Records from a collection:
· · ·
/-- CPY (R462). -/
def execCpy (o : Opnds) (s : State) : Out :=
  let i := Instr.cpy o
  let e := entryOf i s (oneLane s)
  let n := e.s2.toNat % 2 ^ 32
  match alignFail e.x 32 ++ alignFail e.s1 32 ++ (if n % 32 = 0 ∧ n ≤ 2 ^ 31 then [] else [issueFail 8 0 e.x]) with
  | f :: fs => raiseIssue i s (f :: fs)
  | [] => enqueue i s (copyQueue e.core) e

/-- CPY.join (R464). -/
def execCpyJoin (o : Opnds) (s : State) : Out :=
  let i := Instr.cpyJoin o
  enqueueJoin i s (copyQueue (curCore s (oneLane s)) :: maskQueues s (o.imm.extractLsb' 0 3).toNat)

/-- The fields of a descriptor (R462): DST, SRC, ROWB, ROWS, DSTR and SSTR. -/
structure CopyDesc where
  dst  : Nat
  src  : Nat
  rowb : Nat
  rows : Nat
  dstr : Nat
  sstr : Nat
  deriving DecidableEq, Repr

def copyDesc (b : List Byte) : CopyDesc :=
  { dst := at_ b 0 8, src := at_ b 8 8, rowb := at_ b 16 4, rows := at_ b 20 4, dstr := at_ b 24 4, sstr := at_ b 28 4 }

/-- CPYR (R462): the descriptor is read at issue, as MSEND reads its payload. -/
def execCpyr (o : Opnds) (s : State) : Out :=
  let i := Instr.cpyr o
  let l := oneLane s
  let e := entryOf i s l
  let off : Word := e.s2.setWidth 32
  match (msgFail s l off 32 32).toList with
  | f :: fs => raiseIssue i s (f :: fs)
  | [] =>
    let b := msgBytes s l off 32
    let d := copyDesc b.1
    if b.2 then raiseIssue i s [issueFail 14 0 (off.setWidth 64)]
    else if [d.dst, d.src, d.rowb, d.dstr, d.sstr].any (· % 32 != 0) then raiseIssue i s [issueFail 8 0 (off.setWidth 64)]
    else enqueue i s (copyQueue e.core) { e with desc := b.1 }

/-! ## TSEND and TGET (R463) -/

/-- The Truss that a node id of kind 0 names, in a package; the core field is ignored. -/
def trussNode (s : State) (own n : Nat) : Option Nat :=
  let m := n - n / 256 % 64 * 256
  if validNode m && nodeKindOf m == 0 then some (keyNamed s own m / 64) else none

/-- TSEND and TGET: their checks at issue. -/
def runTile (i : Instr) (s : State) : Out :=
  let e := entryOf i s (oneLane s)
  let a := e.s2.toNat % 2 ^ 32
  let n := e.s2.toNat / 2 ^ 32
  match alignFail e.x 32 ++ alignFail (BitVec.ofNat 64 a) 32
      ++ (if n % 32 = 0 ∧ 32 ≤ n ∧ n ≤ 65536 then [] else [issueFail 8 0 (BitVec.ofNat 64 a)])
      ++ (if (trussNode s (pkgOf e.core) (e.s1.toNat % 2 ^ 32)).isSome then [] else [issueFail 19 6]) with
  | f :: fs => raiseIssue i s (f :: fs)
  | [] => enqueue i s (copyQueue e.core) e

/-- TSEND (R463). -/
def execTsend (o : Opnds) (s : State) : Out := runTile (.tsend o) s

/-- TGET (R463). -/
def execTget (o : Opnds) (s : State) : Out := runTile (.tget o) s

/-- The Truss of a TSEND or TGET entry. -/
def tileTruss (s : State) (e : QEnt) : Nat := (trussNode s (pkgOf e.core) (e.s1.toNat % 2 ^ 32)).getD 0
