/-- A course of the same Truss and slot with a lower number may still reach step 3 in the cycle in which a course did, and
the exit queue may not have room for both (R200). -/
def quitRival (s : State) (c : Nat) : Bool :=
  let x := getCtx s c
  let k := exitCore x
  x.kind == .course && x.quitAt == cycOf s k && decide (28 < (getCore s k).exitQ.length) && s.ctxs.any fun e =>
    let y := e.2
    y.alive && y.kind == .course && exitCore y == k && y.slot == x.slot && decide (y.num < x.num)
      && (coresOfCtx y).any fun j => decide ((getCore s j).served ≤ cycOf s j)

/-- The last lane has left: the context ends and posts its exit record. -/
def postExit (s : State) (c : Nat) (code : Word) : State :=
  let x := getCtx s c
  let s1 := modCtx s c fun y => modAllLanes y fun a => { a with live := false, actv := false }
  modCore (endCtx s1 c (code != 0)) (exitCore x) fun k =>
    { k with exitQ := placeQuit s c (·.ctx) k.exitQ (exitRecord x c false code) }

/-- EXIT_RECORD_POST is due: an exit queue has room for the first context that waits, and none may still come before it. -/
def exitDue (s : State) (core : Nat) : Bool :=
  (getCore s core).exitQ.length < 32 && match (getCore s core).exitWait with
    | (c, _) :: _ => !quitRival s c
    | [] => false

/-- EXIT_RECORD_POST (R200). -/
def execExitRecordPost (s : State) : Out :=
  match s.ev with
  | some (.exitRecordPost core) =>
    match (getCore s core).exitWait with
    | (c, code) :: t =>
      if exitDue s core then .next (postExit (modCore s core fun k => { k with exitWait := t }) c code) else .next s
    | [] => .next s
  | _ => .fault .noEvent

/-- QUIT (R200, R292). -/
def execQuit (o : Opnds) (s : State) : Out :=
  let i := Instr.quit o
  let c := s.cur.ctx
  let x := curCtx s
  let ls := execLanes s
  if curPriv s then privTrap i s
  else gated i s <|
  if accessesOut s c ls .sys then retry s
  else if ls.any fun l => (getLane x l).queues.any fun q => q.2.inflight != 0 then retry s
  else
    let code : Word := (valsOf i (curLane s (ls.headD 0))).s2.setWidth 32
    let k := exitCore x
    if (liveLanes x).all fun l => ls.contains l then
      let z := modCtx s c fun y => { y with quitAt := cycOf s k }
      if (getCore s k).exitWait.isEmpty && (getCore s k).exitQ.length < 32 && !quitRival z c then
        .next (postExit (complete i z) c code)
      else
        .next (modCore (waitAt z (.quit code)) k fun e => { e with exitWait := placeQuit z c (·.1) e.exitWait (c, code) })
    else
      .next (modCtx (complete i s) c fun y =>
        let y := modLanes y ls fun _ a => { a with live := false, actv := false, queues := [], wait := .none }
        if y.split then y else refillAct y)

/-! ## REAP (R202) -/

/-- The four words of a record in a quad. -/
def quadOf (r : ExitRec) : QWord := r.w3 ++ r.w2 ++ r.w1 ++ r.w0

/-- Pops the oldest exit record of a core and releases its workspace; zero where there is none. -/
def popExit (s : State) (core : Nat) : State × QWord :=
  match (getCore s core).exitQ with
  | [] => (s, 0)
  | r :: t => (freeWs (modCore s core fun c => { c with exitQ := t }) r.ctx, quadOf r)

/-- Each lane takes a value of its own in increasing lane order. -/
def eachLane {α : Type} (f : State → Nat → State × α) : List Nat → State → State × List (Nat × α)
  | [], s => (s, [])
  | l :: t, s =>
    let r := f s l
    let q := eachLane f t r.1
    (q.1, (l, r.2) :: q.2)

/-- Ends a REAP with the quads of its lanes. -/
def finishReap (i : Instr) (s : State) (vals : List (Nat × QWord)) : Out :=
  let s1 := vals.foldl (fun z v => logLane z s.cur.ctx (curPc s) 5 v.1 (leBytes 32 v.2.toNat)) s
  .next (complete i (modCtx s1 s.cur.ctx fun x =>
    vals.foldl (fun y v => modLane y v.1 (setLaneQuad i.opnds.x.toNat v.2)) x))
· · ·
Goal of the exercise: Scan the data above for the word "Instr" and report every line where it is found.

Task output:
  let i := Instr.cpy o
  let i := Instr.cpyJoin o
  let i := Instr.cpyr o
def runTile (i : Instr) (s : State) : Out :=
  let i := Instr.quit o
def finishReap (i : Instr) (s : State) (vals : List (Nat × QWord)) : Out :=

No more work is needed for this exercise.